Although the weighted.unifrac() command will do all of the pairwise comparisons for you by default, you can specify those comparisons that you are most interested in. For example,

mothur > unifrac.weighted(groups=A-B)
Tree#	Groups	WScore	WSig
1	A-B	0.366	<0.001

or

mothur > unifrac.weighted(groups=A-C)
Tree#	Groups	WScore	WSig
1	A-C	0.3817	<0.001

or

mothur > unifrac.weighted(groups=B-C)
Tree#	Groups	WScore	WSig
1	B-C	0.4184	<0.001

You should notice that these scores and significance levels are the same as what you would get by running the basic unifrac.weighted() command. For the sake of keeping command options parallel between unifrac.weighted(), unifrac.unweighted(), and parsimony(), these two commands will yield the same output as the default unifrac.weighted():

mothur > unifrac.weighted(groups=A-B-C)
Tree#	Groups	WScore	WSig
1	A-B	0.3660	<0.001
1	A-C	0.3817	<0.001
1	B-C	0.4184	<0.001

or

mothur > unifrac.weighted(groups=all)
Tree#	Groups	WScore	WSig
1	A-B	0.3660	<0.001
1	A-C	0.3817	<0.001
1	B-C	0.4184	<0.001


The iters option

If you run the unifrac.weighted() command multiple times, you will notice that while the score for your user tree doesn't change, it's significance may change some. This is because the testing procedure is based on a randomization process that becomes more accurate as you increase the number of randomizations. By default, unifrac.weighted() will do 1,000 randomizations. You can change the number of iterations with the iters option as follows:

mothur > unifrac.weighted(iters=10000)

The random option

The random parameter allows you to shut off the comparison to random trees. The default is true, meaning compare your trees with randomly generated trees.
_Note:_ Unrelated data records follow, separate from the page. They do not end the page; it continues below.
-- ==== Sys2Proof/Machine/CopyEngine.lean ====
section
/-! DEFINITION. TCOPY and the copy engine (spec/09 sections 9.5 to 9.8). -/
namespace Sys2Proof.Machine

/-! ### Layout records (R222, R223) -/

/-- Byte field of a record's bytes. -/
def recField (b : List Byte) (at_ n : Nat) : Nat := leNat ((b.drop at_).take n)

/-- A record parsed, with all seven dimensions (Table 9.5). -/
def parseRec (b : List Byte) : LRec :=
  let dims := fun (off n : Nat) => (upFrom 0 7).map fun d => recField b (off + 12 * d) n
  { fmt := recField b 0 1, sfmt := recField b 1 1, blk := recField b 2 1, rank := recField b 3 1, oob := recField b 4 1
    sat := recField b 5 1, rnd := recField b 6 1, tgt := recField b 7 1, base := recField b 8 8, sbase := recField b 16 8
    sizes := dims 24 4, strides := dims 28 6, boxes := dims 34 2 }

/-- The record with its dimension lists cut to RANK entries. -/
def LRec.cut (r : LRec) : LRec :=
  { r with sizes := r.sizes.take r.rank, strides := r.strides.take r.rank, boxes := r.boxes.take r.rank }

/-- Format of a valid record. -/
def LRec.format (r : LRec) : SFmt := (fmtOf r.fmt).getD .bf16
/-- Block length (R224). -/
def LRec.block (r : LRec) : Nat := if r.blk = 1 then 16 else 32
/-- Scratchpad element bytes of an operation (R227). -/
def elemScratch (store : Bool) (ctl : Nat) : Nat := if store && bitAt ctl 50 then 4 else 2

/-- Subcauses 3 to 8 of Table 9.9, in its order. -/
def recFault (r : LRec) (tail : Nat) (store : Bool) (ctl : Nat) (origin0 : Int) : Option Nat :=
  let f := r.format
  let es := elemScratch store ctl
  let dims := (r.sizes.zip (r.strides.zip r.boxes)).zip (upFrom 0 7)
  let s0 := r.strides.headD 0
  if (fmtOf r.fmt).isNone || decide (1 < r.sfmt) || decide (2 < r.blk) || (r.blk == 0) != (r.sfmt == 0)
      || (r.sfmt == 0 && r.sbase != 0) || (r.sfmt == 1 && !f.scales) then some 3
  else if r.rank = 0 ∨ 7 < r.rank then some 4
  else if dims.any fun e => if e.2 < r.rank then e.1.1 == 0 || e.1.2.2 == 0
      else e.1.1 != 0 || e.1.2.1 != 0 || e.1.2.2 != 0 then some 4
  else if r.base % f.bytes != 0 || s0 % f.bytes != 0 || (s0 != 0 && (f == .int4 || r.sfmt == 1)) then some 5
  else if decide (1 < r.oob) || decide (1 < r.sat) || decide (3 < r.rnd) || decide (2 < r.tgt) || tail != 0 then some 6
  else if r.tgt < 2 then
    let want := if r.tgt = 0 then [32, 64] else [64, 32]
    if r.rank < 2 ∨ r.boxes.take 2 ≠ want ∨ ((r.boxes.take r.rank).drop 2).any (· != 1) ∨ ctlSpoff ctl % 64 ≠ 0 ∨ es ≠ 2
    then some 7
    else if store && bitAt ctl 51 && (origin0 % r.block != 0 || r.boxes.headD 0 % r.block != 0) then some 8 else none
  else if ctlSpoff ctl % es ≠ 0 then some 7
  else if store && bitAt ctl 51 && (origin0 % r.block != 0 || r.boxes.headD 0 % r.block != 0) then some 8
  else none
mothur > unifrac.weighted(random=false)

The distance option

The distance parameter allows you to create a distance file from the results generated. The default is false.

mothur > unifrac.weighted(distance=true)

The name option

The name parameter allows you to enter a namesfile with your tree.
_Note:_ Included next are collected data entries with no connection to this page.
-- ==== Sys2Proof/Machine/Preempt.lean ====
section
/-! DEFINITION. Pre-emption, the save area and resume (R338 to R343, R101, R123, R359, R387). -/
namespace Sys2Proof.Machine

/-! ### Requests (R338, R343, R359) -/

/-- Islands on which a context has resident teams, each with its cycle count. -/
def ctxIslands (s : State) (asid : Nat) : List (Nat × Nat) :=
  (asSet ((s.teams.filter fun e => e.2.asid == asid && e.2.resident).map fun e => e.2.site)).map fun k =>
    (k, (s.island k).cycle)

/-- The end of a pre-emption: once no team is left to save the context is no longer resident, and the one it made way for
is (R359). -/
def endPreempt (s : State) (asid : Nat) : State :=
  if s.teams.any fun e => e.2.asid == asid && e.2.resident then s
  else
    let next := (find asid s.ctxs).bind fun c => c.next
    let s := s.modCtx asid fun c => { c with resident := false, pre := .none, next := none }
    match next with | some n => makeResident s n | none => s

/-- Starts the pre-emption of a context (R338, step 1). -/
def startPreempt (s : State) (asid : Nat) : State :=
  endPreempt (s.modCtx asid fun c => { c with pre := .stopping (ctxIslands s asid), preQueued := false }) asid

/-- A pre-emption is asked for; during a debugger halt it waits for the resume (R124, R343). -/
def askPreempt (s : State) (asid : Nat) (next : Option Nat) : State :=
  let s := s.modCtx asid fun c => { c with next := next }
  if (match find asid s.ctxs with | some c => c.halted | none => false) then
    s.modCtx asid fun c => { c with preQueued := true }
  else startPreempt s asid

/-- Whether a context may be asked to make way. -/
def preemptible (c : Ctx) : Bool := c.resident && !c.ending && decide (c.pre = .none) && !c.preQueued

/-- PREEMPT_REQUEST (R338): system software asks. -/
def execPreemptRequest (asid : Nat) (s : State) : Out :=
  match find asid s.ctxs with
  | some c => if preemptible c then .next (askPreempt s asid none) else .fault (.notEnabled "PREEMPT_REQUEST")
  | none => .fault (.notEnabled "PREEMPT_REQUEST")

/-- The context that waits for residency with a published packet, if any (R359). -/
def waiting (s : State) (asid : Nat) : Option Nat :=
  (s.ctxs.find? fun e => e.1 != asid && !e.2.resident && !e.2.ending
    && s.fe.queues.any fun q => q.2.asid.toNat == e.1 && q.2.en && published s q.1).map (·.1)

/-- TIME_SLICE_EXPIRY (R359, R343). -/
def execTimeSliceExpiry (asid : Nat) (s : State) : Out :=
  match find asid s.ctxs with
  | none => .fault (.notEnabled "TIME_SLICE_EXPIRY")
  | some c =>
    match waiting s asid with
    | none => .fault (.notEnabled "TIME_SLICE_EXPIRY")
    | some n =>
      if preemptible c && s.fe.slice != 0 && decide (c.since + s.fe.slice ≤ s.fe.fcyc) then .next (askPreempt s asid (some n))
      else .fault (.notEnabled "TIME_SLICE_EXPIRY")

/-- Splits of a context's resident teams, with the team. -/
def ctxSplits (s : State) (asid : Nat) : List (Nat × Split × Team) :=
  s.splits.filterMap fun e => match find e.2.team s.teams with
    | some t => if t.asid = asid ∧ t.resident then some (e.1, e.2, t) else none
    | none => none

/-- HANDLER_TIME_LIMIT (R338, step 2): 65,536 cycles of its island have passed for every handler still running. -/
def execHandlerTimeLimit (asid : Nat) (s : State) : Out :=
  match find asid s.ctxs with
  | none => .fault (.notEnabled "HANDLER_TIME_LIMIT")
  | some c =>
    match c.pre with
    | .stopping since =>
      let hs := (ctxSplits s asid).filter fun e => e.2.1.handler
      if !hs.isEmpty && hs.all fun e => decide (getD 0 e.2.2.site since + Config.handlerLimit ≤ (s.island e.2.2.site).cycle) then
        .next (s.modCtx asid fun x => { x with pre := .limit })
      else .fault (.notEnabled "HANDLER_TIME_LIMIT")
    | _ => .fault (.notEnabled "HANDLER_TIME_LIMIT")

/-! ### The save area (R340) -/

/-- Waits a split keeps across a pre-emption (R341). -/
def Wait.kept : Wait → Bool
  | .token .. | .drain | .restore .. | .rgang | .bsync _ | .barw .. | .nwait .. | .lwait => true
  | _ => false

/-- Slices of a team's gangs that have not retired, in gang order. -/
def savedSlices (s : State) (tid : Nat) (t : Team) : List (Nat × Slice) :=
  (s.slices.filter fun e => decide (e.1 / 256 = tid)).filter fun e =>
    !(nth ⟨8, 0, 32, 0, true⟩ t.gangs (e.1 / 16 % 16)).retired

/-- Bytes of the slice block of a slice with window size `n` (Table 15.8). -/
def blockBytes (n : Nat) : Nat := 1024 + 16 * n
/-- Offsets of the parts of a save area: scratchpad, tiles, barrier slots, byte barriers, end. -/
def saveScratch (blocks : List Nat) : Nat := roundUp (33024 + sumNat (blocks.map blockBytes)) 1024
def saveEnd (blocks : List Nat) (t : Team) : Nat :=
  saveScratch blocks + t.scratch + 16384 * t.tiles.length + 8 * t.bars.length + 8 * t.bbs.length

/-- KDESC of a team's grid. -/
def teamKdesc (s : State) (t : Team) : Nat := match find t.grid s.fe.grids with | some g => fieldAt g.hdr 0 8 | none => 0

/-- The header (Table 15.6). -/
def saveHeader (s : State) (t : Team) (nsplit : Nat) : List Byte :=
  let gang := fun (g : Gang) => g.width + 2 ^ 8 * g.role + 2 ^ 10 * g.size + 2 ^ 19 * ofBool g.retired
  let gs := t.gangs.map fun g => leBytes 8 (gang g)
  leBytes 4 1 ++ leBytes 4 t.idx.toNat ++ leBytes 8 (t.x.toNat + 2 ^ 32 * t.y.toNat + 2 ^ 48 * t.z.toNat)
    ++ leBytes 8 (teamKdesc s t) ++ leBytes 4 t.scratch ++ leBytes 1 (maskOf (t.tiles.map (·.1))) ++ leBytes 1 t.bars.length
    ++ leBytes 1 t.bbs.length ++ leBytes 1 t.gangs.length ++ leBytes 2 nsplit ++ leBytes 30 0
    ++ (gs.flatten ++ leBytes 128 0).take 128 ++ leBytes 64 0

/-- A split-table entry (Table 15.7). -/
def saveSplit (sp : Split) : List Byte :=
  let p := sp.pending.getD { code := 0 }
  leBytes 8 sp.va ++ leBytes 4 sp.mode.toNat
    ++ leBytes 4 (ofBool sp.handler + 2 * ofBool sp.wait.kept + 4 * ofBool sp.pending.isSome)
    ++ leBytes 4 sp.tcause.toNat ++ leBytes 4 sp.tsave.toNat ++ leBytes 8 sp.tpc.toNat ++ leBytes 8 sp.tval.toNat
    ++ leBytes 8 sp.tlanes.toNat ++ leBytes 4 p.tcause.toNat ++ leBytes 4 0 ++ leBytes 8 p.tval ++ leBytes 8 p.tlanes
    ++ leBytes 56 0

/-- A lane of a slice block (Table 15.8). -/
def saveLane (sl : Slice) (i : Nat) : List Byte :=
  let l := sl.lane i
  let preds := maskOf (0 :: (upFrom 1 63).filter fun r => (getD 0 (keyP r i) sl.regs).getLsbD 0)
  leBytes 4 l.nest ++ leBytes 4 l.lid.toNat ++ leBytes 4 l.prec.toNat ++ leBytes 4 l.tprec.toNat ++ leBytes 8 preds ++ leBytes 8 0

/-- A slice block (Table 15.8). -/
def saveSlice (sk idx : Nat) (sl : Slice) : List Byte :=
  let g := fun (r : Nat) => leBytes 4 (getD 0 (keyG r 0) sl.regs).toNat ++ leBytes 4 (getD 0 (keyG r 1) sl.regs).toNat
  leBytes 8 (idx + 2 ^ 8 * (sk % 16) + 2 ^ 12 * (sk / 16 % 16) + 2 ^ 16 * ofBool sl.retired)
    ++ leBytes 4 (sl.size + 2 ^ 16 * sl.wb) ++ leBytes 4 sl.cycleh.toNat
    ++ leBytes 8 (match sl.cpc with | some p => 2 ^ 63 + p.toNat | none => 0)
    ++ ((upFrom 0 16).map fun t => leBytes 1 (sl.standing t)).flatten
    ++ leBytes 8 (match sl.rfault with | some r => r.1.toNat | none => 0) ++ leBytes 8 (ofBool sl.rfault.isSome) ++ leBytes 8 0
    ++ ((upFrom 0 66).map g).flatten
    ++ ((upFrom 0 8).map fun k => leBytes 16 (getD 0 k sl.hs).toNat).flatten
    ++ (fourLanes.map (saveLane sl)).flatten ++ leBytes 176 0
    ++ ((upFrom 0 (4 * sl.size)).map fun k => leBytes 4 (getD 0 (keyX (k / 4) (k % 4)) sl.regs).toNat).flatten

/-- An accumulator tile, a barrier slot (Table 8.4) and a byte barrier (Table 8.6). -/
def saveTile (c : Core) (phys : Nat) : List Byte :=
  ((upFrom 0 4096).map fun k => leBytes 4 (getD 0 (4096 * phys + k) c.tiles).toNat).flatten
def saveBar (b : Barrier) : List Byte := leBytes 8 (b.arr.toNat + 2 ^ 17 * b.nx.toNat + 2 ^ 28 * b.gm.toNat)
def saveBb (b : ByteBar) : List Byte := leBytes 8 (b.rem.toNat + 2 ^ 32 * ofBool b.ph + 2 ^ 33 * ofBool b.arm)

/-- The splits of a team in the order of its split table: those with a pending cause first, as their instructions issued,
then by lowest slice (R335, R340). -/
def splitTable (s : State) (tid : Nat) : List (Nat × Split) :=
  sortBy (fun e => (if e.2.pending.isSome then e.2.pendAt else 2 ^ 64) * 4096 + 16 * e.2.gang + e.2.slices.headD 0)
    (s.splits.filter fun e => decide (e.2.team = tid))

/-- The whole save area of a team (R340). A slice of no split, whose lanes have all exited while a count stands, has index 255
(log entry 59, DESIGN CHOICE). -/
def saveArea (s : State) (tid : Nat) (t : Team) : List Byte :=
  let sps := splitTable s tid
  let sls := savedSlices s tid t
  let idx := fun (sk : Nat) => ((upFrom 0 sps.length).zip sps).findSome? fun e => if e.2.2.keys.contains sk then some e.1 else none
  let front := saveHeader s t sps.length ++ ((sps.map fun e => saveSplit e.2).flatten ++ leBytes 32768 0).take 32768
    ++ (sls.map fun e => saveSlice e.1 ((idx e.1).getD 255) e.2).flatten
  let c := s.core (coreKey t.site t.core)
  (front ++ leBytes (saveScratch (sls.map fun e => e.2.size) - front.length) 0)
    ++ (span t.scratchBase t.scratch).map (fun a => getD 0 a c.scratch)
    ++ (t.tiles.map fun x => saveTile c x.2.2).flatten ++ (t.bars.map saveBar).flatten ++ (t.bbs.map saveBb).flatten

/-- Writes bytes to HBM4E itself; no cache holds them dirty (R338, step 5). -/
def hbmWrite (s : State) (a : Nat) (bs : List Byte) : State :=
  let out := fun (x : Nat) => decide (x < a ∨ a + bs.length ≤ x)
  let cells := ((span a bs.length).zip bs).filter fun e => e.2 != 0
  let lines := linesOf [a] ++ upFrom (lineOf a + 1) (lineOf (a + bs.length - 1) - lineOf a)
  let s := notePast s ((s.mem.filter fun e => !out e.1).map (·.1) ++ cells.map (·.1))
  let s := syncPoison { s with mem := cells.foldl (fun m e => writeByte m e.1 e.2) (s.mem.filter fun e => out e.1)
                               stale := s.stale.filter fun e => out e.1
                               poison := s.poison.filter fun e => out (128 * e.1) || out (128 * e.1 + 127) }
  lines.foldl (fun t l => wakeLine (l2Clean t (128 * l)) l) s

/-! ### Placement of the save area (R339) -/

/-- Takes the first range of at least `n` bytes. -/
def takeArea (n : Nat) : List (Nat × Nat) → Option (Nat × List (Nat × Nat))
  | [] => none
  | (a, k) :: t =>
    if n ≤ k then some (a, if k = n then t else (a + n, k - n) :: t)
    else (takeArea n t).map fun r => (r.1, (a, k) :: r.2)

/-- Asks system software for a place (R339, R387): ETYPE 5. -/
def requestSave (s : State) (tid : Nat) (t : Team) (n flags : Nat) : State :=
  let svc := freeSvc s
  let ev := eventRecord 5 flags svc t.site s.fe.panel.toNat t.asid (leBytes 4 t.idx.toNat ++ leBytes 4 0 ++ leBytes 8 n)
  let s := postCtx t.asid ev (openSvc (.save t.asid tid n) (some t.asid) ev s)
  s.modTeam tid fun x => { x with saveSvc := some svc }

/-- Gives a team its save area from the pool, or asks for one. -/
def placeSave (s : State) (tid : Nat) (t : Team) (n : Nat) : State :=
  if modeBit s t.asid 2 then requestSave s tid t n 0
  else
    match takeArea (roundUp n 4096) (getD [] t.site s.fe.saves) with
    | some (a, rest) =>
      (s.modFe fun f => { f with saves := put t.site rest f.saves }).modTeam tid fun x =>
        { x with saveAt := some a, savePooled := true }
    | none => requestSave (poolExhausted s t.site (some t.asid) 2) tid t n 1

/-! ### Saving (R338) -/

/-- Whether the drain of a context is complete (R338, steps 1 to 3): no handler still runs within its time, no operation is
outstanding, and every split has stopped at an instruction or at a wait that is kept. -/
def saveReady (s : State) (asid : Nat) (c : Ctx) : Bool :=
  let sps := ctxSplits s asid
  !c.ending && decide (c.pre ≠ .none) && (decide (c.pre = .limit) || sps.all fun e => !e.2.1.handler || c.haltAt.any fun h => h.1 == e.1)
    && s.ops.all (fun e => e.2.asid != asid)
    && sps.all fun e => e.2.1.park.isNone && !e.2.1.replays
        && (e.2.1.wait == .none || e.2.1.wait.kept || match e.2.1.wait with | .mwait .. => true | _ => false)

/-- A team's registers as its save records them: every outstanding result in place (R107, R123). -/
def settleTeam (s : State) (tid : Nat) : State :=
  { s with slices := s.slices.map fun e =>
      if e.1 / 256 = tid then (e.1, (e.2.coverAll (upFrom 0 16)).settle) else e }

/-- What is kept of a split beside its entry (R302, R335, R336, R341). -/
def Split.saved (p : Split) (sid : Nat) : SavedSplit :=
  { sid := sid, wait := if p.wait.kept then p.wait else .none, joinTo := p.joinTo, issuedAt := p.issuedAt, pendAt := p.pendAt
    afterRft := p.afterRft, stepMark := p.stepMark }

/-- Writes a team's save area and frees what it holds on its core (R338, steps 4 and 5). -/
def saveTeam (s : State) (tid : Nat) (t : Team) (a : Nat) : State :=
  let s := settleTeam s tid
  let s := l1CleanAll s (coreKey t.site t.core) (partOf s t.asid) 2
  let s := hbmWrite s (2 ^ 44 * t.site + a) (saveArea s tid t)
  let sids := (splitTable s tid).map fun e => e.2.saved e.1
  let s := { s with splits := s.splits.filter fun e => decide (e.2.team ≠ tid) }
  endPreempt (s.modTeam tid fun x => { x with resident := false, savedSids := sids }) t.asid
mothur > read.tree(tree=abrecovery.paup.bnj, group=abrecovery.groups, abrecovery.names)
mothur > unifrac.weighted()


Missing names in tree or group file

If you are missing a name from your tree or groups file mothur will warn you and return to the mothur prompt. Be sure that you don't have spaces in your sequence or group names.


Differences in implementation

The UniFrac website provides extensive resources for generating tree and PCA plots to compare sequence collections based on the UniFrac statistic. We have shown Schloss (2008) that this is a problematic approach. The statistic is not necessarily proportional to the true similarity of the communities and may become a worse estimate of similarity with increased sampling. On philosophical and scientific grounds, we will not provide any downstream analysis that uses the UniFrac statistic. The statistic is sound for hypothesis testing, but not for comparative analyses.